Assignment → Go to the line below containing "namespace Sys2Proof.Machine" and print exactly from there through the line containing "The state whose", both included. Print nothing else.

Record set START

-- ==== Sys2Proof/Machine/Step.lean ====
section
/-! DEFINITION. One step: the next action of the agenda (spec/00_scope.md R5; spec/20_memory.md R72; log 2). With nothing to come,
every agent waits (spec/60_exceptions.md R247); a run that waits for ever while an agent's step stays enabled is not weakly fair
(Sys2Proof/Machine/Runs.lean). -/

namespace Sys2Proof.Machine

def step (s : State) : Host.Outcome State Fault Refusal :=
  match s.agenda with
  | [] => .next s
  | a :: rest => perform a { s with agenda := rest }

/-- The state whose next step runs the opcode-table word `w`: its Request is at the head of `RQ`, its connection is open,
and the Dispatcher moves next (log 19). -/
def State.withFetchWord (s : State) (nbits w : Nat) : State :=
  match decodeFrame tableTransport (tableAdu nbits w) with
  | .ok f => placeRequest { frame := f, origin := tableTransport } s
  | .error _ => s

end Sys2Proof.Machine
end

Record set END

Written answer →
namespace Sys2Proof.Machine

def step (s : State) : Host.Outcome State Fault Refusal :=
  match s.agenda with
  | [] => .next s
  | a :: rest => perform a { s with agenda := rest }

/-- The state whose next step runs the opcode-table word `w`: its Request is at the head of `RQ`, its connection is open,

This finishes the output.